While focused on rich countries like the US, Payne’s research is still instructive for less wealthy but also for highly unequal countries like ours. Pakistan has been pursuing top-down economic growth models since the Ayub era, which continue to exacerbate inequality. Inequality does not only exist between people but also between urban and rural areas and between different regions of the country. Public institutions which can help reduce inequality and promote social mobility are on the verge of collapse, such as the government schooling system. The well-to-do rely on the private sector for provision of basic services, including safe drinking water to healthcare, while the have-nots continue to suffer due to languish.

To contend with inequalities in the Pakistani context, well-designed policies focusing on broadening the coverage of social spending are needed. Donors will probably remain unwilling to foot the bill for these measures so they must be self-financed through progressive measures, instead of indiscriminate taxation using flat rates.
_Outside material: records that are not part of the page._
-- ==== Sys2Proof/Machine/Schedule.lean ====
section
/-!
DEFINITION. What may act next when nothing is on the agenda: the events that the state itself makes due, and the
slots that may issue (17_scheduling_and_power.md R337). No rule orders the parts of a package among themselves; log
entry 4 says how the model does.
-/

namespace Sys2Proof.Machine

/-- Indexes of a list's items that satisfy a test. -/
def idxs {α : Type} (l : List α) (f : α → Bool) : List Nat :=
  ((List.range l.length).zip l).filterMap fun (i, a) => if f a then some i else none

/-! Slots (R337) -/

/-- A cluster's switch lets a slot issue (18_faults_and_preemption.md R350): while it drains; then only activations of
the service core bound to its own service messages, by which the results that slots wait for return. -/
def State.lets (s : State) (place : Nat) : Bool :=
  !s.saves (clusOf place) || (isService place && (s.slot place).msg.isNone)

/-- The debug module's step lets a slot issue: the stepped slot only until its head has retired or trapped
(20_debug.md R375). After an END it has ended its activation, and another one in its place is not stepped. -/
def ClusSt.steps (c : ClusSt) (place : Nat) (sl : Slot) : Bool :=
  match c.stepping with
  | some (p, kind, n) => decide (p ≠ place) || kind == 6 || (kind == 0 && sl.heads.toNat == n && !sl.stepTrap)
  | none => true

/-- A slot may issue (R337; 17_scheduling_and_power.md R336, R339). -/
def State.mayIssue (s : State) (p : Nat) : Bool :=
  let sl := s.slot p
  let c := s.clus (clusOf p)
  isSlot p && sl.occ && sl.park == .run && !sl.halted && sl.dying.isNone && !c.gated &&
      decide (c.readyAt ≤ s.dieClock (clusOf p / 64)) &&
    s.coreReady (coreOf p) && (s.die (dieOf p)).pending.isNone && s.lets p && c.steps p sl

/-- A slot's results stall its next head (07_instruction_lines.md R131, R133): a window has closed before its result
returned, or a failure waits for every result to return. -/
def Slot.windowStalls (sl : Slot) : Bool :=
  let all := sl.outs.all OutRes.settled
  sl.outs.any (fun r => r.left == 0 && !r.settled) ||
      (!all && (sl.pend.isSome || sl.outs.any fun r => r.back && r.failed))

/-- A slot is ready (R337), as far as its results show; a head that its own form stalls is found when it is tried. -/
def State.slotReady (s : State) (p : Nat) : Bool := s.mayIssue p && !(s.slot p).windowStalls

/-- n slots of a core in ascending order modulo 8, after slot i. -/
def slotsAfter (core i n : Nat) : List Nat := (List.range n).map fun j => core * 8 + (i + 1 + j) % 8

/-- The first ready slot of a core, after the one that issued last (R337). -/
def State.nextSlot (s : State) (core : Nat) : Option Nat :=
    (slotsAfter core (s.core core).lastSlot.val 8).find? s.slotReady

/-- The cores with an occupied slot. -/
def State.busyCores (s : State) : List Nat :=
    ((s.slots.filter fun (_, sl) => sl.occ).map fun (p, _) => coreOf p).eraseDups

/-- The slots that issue next, one of each core. -/
def State.issues (s : State) : List Turn := (s.busyCores.filterMap s.nextSlot).map .issue

/-! Events of the crossbar, slots and cores -/

/-- Crossbar and shoot-downs. -/
noncomputable def State.dueXbar (s : State) : List Instr :=
  (idxs s.xbar.resps fun _ => true).map .responseArrival ++ (idxs s.xbar.refusals fun _ => true).map .refusalResponse ++
    (idxs s.xbar.reqs fun _ => true).map .memoryPortRequest ++
    (idxs s.xbar.fills fun _ => true).map .shardCacheFill ++
    (idxs s.xbar.outstanding fun x => decide (x.2 + 4096 ≤ s.rowClock x.1.row)).map .requestTimeout ++
    ((s.xbar.wq.map fun e => e.line / 2 ^ 36).eraseDups).map .writeQueueDrain

/-- The node of a shoot-down that acknowledges next: the deepest that may. -/
def State.sdownNode (s : State) (d : SDown) : Option Nat :=
  ((List.range 8745).reverse.find? fun n => !s.nodeSkipped n && s.nodeReady d n)

/-- A slot's request for a translation is open, or an access that its port has not answered. -/
def State.slotAsks (s : State) (p : Nat) : Bool :=
  (s.clus (clusOf p)).asks (.slot p) || s.xbar.outstanding.any fun (q, _) =>
    q.row < 32 && q.src == p && (s.slot p).made q && !isPortRed q.op

/-- A result of a slot may return, or its deferred head be attempted again: not while what it asked for is open, or its
end is put off. -/
def State.mayReturn (s : State) (p : Nat) (r : OutRes) : Bool :=
  (s.slot p).dying.isNone && !r.back && r.val != .waiting && !(r.val == .deferred && s.slotAsks p)

/-- Slots and shoot-downs. -/
noncomputable def State.dueSlots (s : State) : List Instr :=
  (s.slots.flatMap fun (p, sl) => (idxs sl.outs (s.mayReturn p)).map (Instr.resultReturn p)) ++
    ((s.slots.filter fun (_, sl) => sl.dying.isNone).filterMap fun (p, sl) => match sl.park with
      | .answer _ => some (.formeEngineAnswer p)
      | .woken .. => some (.formeWake p)
      | .deleted => some (.formeWake p)
      | _ => none) ++
    s.sdowns.filterMap fun d => (s.sdownNode d).map (Instr.shootdownAck d.place)

/-- The event of a matrix command's code. -/
noncomputable def commandEvent (core code : Nat) : Instr :=
  match code with
  | 1 => .mma core
  | 2 => .mmag core
  | 3 => .mld core
  | 4 => .mst core
  | 5 => .mzero core
  | 6 => .mmark core
  | 7 => .mpass core
  | 8 => .mbld core
  | _ => .reservedCommandCode core

/-- A core's matrix unit. -/
noncomputable def State.dueMatrix (s : State) (core : Nat) : List Instr :=
  let m := (s.core core).mx
  (match m.queue with
   | c :: _ => (match c.st with
     | .done => [.commandRetire core]
     | .faulted _ => if m.stop then [] else [.matrixFault core]
     | _ => [])
   | [] => []) ++
  (match m.toRun with
   | some (_, c) => [commandEvent core c.code] ++ (m.toStart.toList.map fun x => commandEvent core x.2.code) ++
       if c.st = .started ∧ c.since + 2 ^ 20 < s.dieClock (core / 1024) then [.latchWaitTimeout core] else []
   | none => [])

/-- The free slot of a core that a message may bind in: slot 0 for a gang member's, else the lowest. -/
def State.freeSlots (s : State) (core : Nat) : List Nat := (List.range 8).filter fun i => s.canBind (core * 8 + i)

/-- A core's inbox, prefetch engine and power. -/
noncomputable def State.dueCore (s : State) (core : Nat) : List Instr :=
  let k := s.core core
  let free := s.freeSlots core
  (if k.inbox.isEmpty then []
   else (if k.gang.isSome then free else free.take 1).map (Instr.messageBind core) ++
     if k.inbox.any (fun x => x.cls != s.ageClass x.msg) then [.classAgeing core] else []) ++
  (if k.ring.count ≠ 0 ∧ k.inbox.length ≤ 48 ∧
      (s.clus (core / 16)).ctx.isSome = true then [.inboxRefill core] else []) ++
  (if k.prefetch.isEmpty then [] else [.prefetchFill core 0]) ++
  (if (s.gangAt core).any s.gangReady then [.messageBind core 0] else []) ++
  (if k.gated && (!k.inbox.isEmpty || k.gang.isSome) then [.coreWake core] else []) ++
  (if bitOf (s.reg (.dpgate (core / 1024))).toNat 32 && !k.gated && s.coreIdle core then [.coreGate core] else []) ++
  s.dueMatrix core

/-- A cluster's requests, copy engine, banks, switch and debug module. -/
noncomputable def State.dueClus (s : State) (clus : Nat) : List Instr :=
  let c := s.clus clus
  (if c.reqs.any (fun r => !r.bound) then ((s.freeSlots (coreIn clus 8)).take 1).map (Instr.translationRequest clus) else []) ++
    (if c.notices ≠ 0 then ((s.freeSlots (coreIn clus 8)).take 1).map (Instr.messageBind (coreIn clus 8)) else []) ++
    (if (c.copies.isEmpty && c.entering.isEmpty) || c.frozen then [] else [.transferStart clus]) ++
    (c.chans.filter fun t => !t.waits).map (fun t => Instr.transferComplete clus t.id) ++
    (idxs c.held fun h => h.returned &&
        decide (h.since + 64 ≤ s.dieClock (clus / 64))).map (Instr.taggedRequestReissue clus) ++
    (if c.switch.isSome then [.drainDeadline clus] else []) ++
    (if c.switch.isNone && c.ctx.any (fun x => c.ends || ((s.ctxOf x).st == .broken && (s.ctxOf x).touched) ||
        s.sliceSpent x) then
      [.sliceEndSignal clus none] else []) ++
    (if c.stepping.isSome then [.stepReport clus] else []) ++
    (if c.gated && (c.switch.isSome || !c.reqs.isEmpty || !c.copies.isEmpty ||
        (coresOf clus).any fun k => !(s.core k).inbox.isEmpty) then [.clusterWake clus] else []) ++
    (if bitOf (s.reg (.dpgate (clus / 64))).toNat 33 && !c.gated && s.clusterIdle clus then [.clusterGate clus] else [])

/-! Events of messages, feeders, weight and kernels -/

/-- A message under way whose core's interface waits for a translation stays. -/
def State.ifaceWaits (s : State) (m : Msg) : Bool :=
  (s.clus (clusOf m.dest)).reqs.any fun r => r.waiters.any fun w => w.who == .iface (coreOf m.dest)

/-- A message under way, at its index. -/
noncomputable def State.dueMsg (s : State) (i : Nat) (x : Flight) : List Instr :=
  if x.held then (if x.since + 256 ≤ s.msgClock x.msg then [.messageReoffer i] else [])
  else if (s.netFirst i).all fun (j, _) => j != i then []
  else if x.msg.dpkg ≠ s.fw.pkg then [.spanForward i]
  else if (feederOf x.msg.dest).isSome then [.feederMessageArrival i]
  else if s.ifaceWaits x.msg then []
  else [.messageArrival i]

/-- The event of a record's code. -/
noncomputable def recordEvent (f code : Nat) : Instr :=
  match code with
  | 1 => .push f
  | 2 => .drain f
  | 3 => .loopRecord f
  | 4 => .padd f
  | 5 => .waitg f
  | 6 => .sendRecord f
  | 7 => .farrnRecord f
  | 8 => .stop f
  | 9 => .chain f
  | _ => .reservedRecord f

/-- A feeder's. -/
noncomputable def State.dueFeeder (s : State) (f : Nat) (d : Feeder) : List Instr :=
  match d.st with
  | .idle => if d.queued.isEmpty && d.saved.isEmpty then [] else [.feederStartList f]
  | .running =>
    if !s.inSlice d.ctx then []
    else match s.feedRecord f with
      | .ok w _ => [recordEvent f (fld (w.getD 0 0) 0 4)]
      | _ => [.reservedRecord f]
  | .waiting _ => [.feederWaitSatisfied f]
  | .answer _ => [.formeEngineAnswer (feederPlace f)]
  | .xlat => []
  | .port => []

/-- The event of a wire, at its index. -/
noncomputable def wireEvent (i : Nat) (w : Wire) : Instr :=
  match w with
  | .combine .. => .combinerReturn i
  | .ret .. => .weightReturn i
  | .borrow .. => .borrowRequest i
  | .grant .. => .borrowGrant i
  | .refuse .. => .borrowRefusal i
  | .loss .. => .lossNotice i
  | .stats .. => .statisticsCountArrival i

/-- The home and the shard combiners; statistics counts go ahead of the weight sent after them (11_matrix_unit.md
R252). -/
noncomputable def State.dueHome (s : State) : List Instr :=
  ((List.range s.home.wires.length).zip s.home.wires).map (fun (i, w) => wireEvent i w) ++
    (s.home.combiners.filter fun e => decide (e.since + 256 ≤ s.dieClock (e.shard / 4)) && s.canFlush e).map (fun e =>
      Instr.combinerFlush e.shard ((s.home.combiners.filter (·.shard = e.shard)).findIdx (· = e))) ++
    s.home.kernels.flatMap fun (k, r) =>
      if r.st = .completing ∨ (r.st = .damaged ∧ r.stage ≠ 0) then [.kernelCompletion (k / 64) (k % 64)]
      else if r.st = .running ∧ r.stall = false ∧ r.wto ≠ 0 ∧
          r.wto * 4096 ≤ r.quiet then [.weightStall (k / 64) (k % 64)]
      else []

/-! Events of the front end, the host port and the links -/

/-- The event of a command's code at the head of a queue. -/
noncomputable def queueEvent (vf q code : Nat) : Instr :=
  match code with
  | 1 => .launch vf q
  | 2 => .fencew vf q
  | 3 => .fences vf q
  | 4 => .save vf q
  | 5 => .move vf q
  | 6 => .ackloss vf q
  | 7 => .query vf q
  | _ => .reservedQueueCommand vf q

/-- A queue's: the command at its head, or the next to be read. -/
noncomputable def State.dueQueue (s : State) (vf q : Nat) (c : CmdQueue) : List Instr :=
  match c.head with
  | some w =>
    if c.headSt = .launchReady then []
    else if c.headSt = .fenceWait then (if c.pollAt ≤ s.clk.hub then [.fencewPoll vf q] else [])
    else [queueEvent vf q (fld (w.get 0) 0 8)]
  | none =>
    if !isQueue vf q || !s.fnEnabled vf || !c.en || c.err || decide (c.szlg < 4) || c.prod == c.cons ||
        s.front.paused ||
        s.fw.halted then []
    else [queueEvent vf q (leNat (s.hostRead (c.base * 64 + 64 * (c.cons.toNat % 2 ^ c.szlg)) 1))]

/-- Partitions with a launch that waits for admission, 64 cycles after the last run. -/
noncomputable def State.dueAdmission (s : State) : List Instr :=
  ((List.range 24).filter fun p =>
    (!(s.candidates p).isEmpty || s.front.conts.any fun c => decide ((s.ctxOf (cmdCtx c.image)).part = p)) &&
      (!khas s.front.lastRun p || decide (kget 0 s.front.lastRun p + 64 ≤ s.clk.hub))).map .admissionRun

/-- The front end, die controllers, reading mailboxes and links. -/
noncomputable def State.dueHub (s : State) : List Instr :=
  s.front.queues.flatMap (fun (k, c) => s.dueQueue (k / 8) (k % 8) c) ++ s.dueAdmission ++
    (s.dies.filterMap fun (d, x) => if x.pending.isSome then some (.stepChangeEffect d) else none) ++
    (s.host.boxes.filterMap fun (fn, b) => if b.busy then some (.readingComplete fn) else none) ++
    s.links.filterMap fun (p, l) =>
      if !l.unacked.isEmpty && (l.retired ||
          (l.up && decide (l.sentAt + 2048 ≤ s.clk.hub))) then some (.odnerlinkResendTimeout p)
      else none

/-- Every event that is due. -/
noncomputable def State.due (s : State) : List Instr :=
  s.dueXbar ++ s.dueSlots ++ s.cores.flatMap (fun (c, _) => s.dueCore c) ++
      s.clusters.flatMap (fun (c, _) => s.dueClus c) ++
    ((List.range s.net.length).zip s.net).flatMap (fun (i, x) => s.dueMsg i x) ++
    s.feeders.flatMap (fun (f, d) => s.dueFeeder f d) ++ s.dueHome ++ s.dueHub

/-- Everything that may act next. -/
noncomputable def State.ready (s : State) : List Turn := s.issues ++ s.due.map .event

/-- The turn taken when the agenda is empty: each that is due in its turn. -/
noncomputable def State.pick (s : State) : Option Turn := s.ready[s.clk.ticks % s.ready.length]?

end Sys2Proof.Machine
end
The argument here is not that everyone needs to become the same, or even be equally successful within any given society. No political system has been able to ensure such equality. Yet, we can expect our governments to play a more assertive role in negotiating trade-offs between free markets and regulation and other affirmative measures, which better even out the gains of globalisation.

In fact, polices undertaken to minimise internal inequalities would not only help improve the lives of disempowered workers, but also help lessen the acuteness of inequalities between poor and rich nations.

Published in The Express Tribune, June 8th, 2018.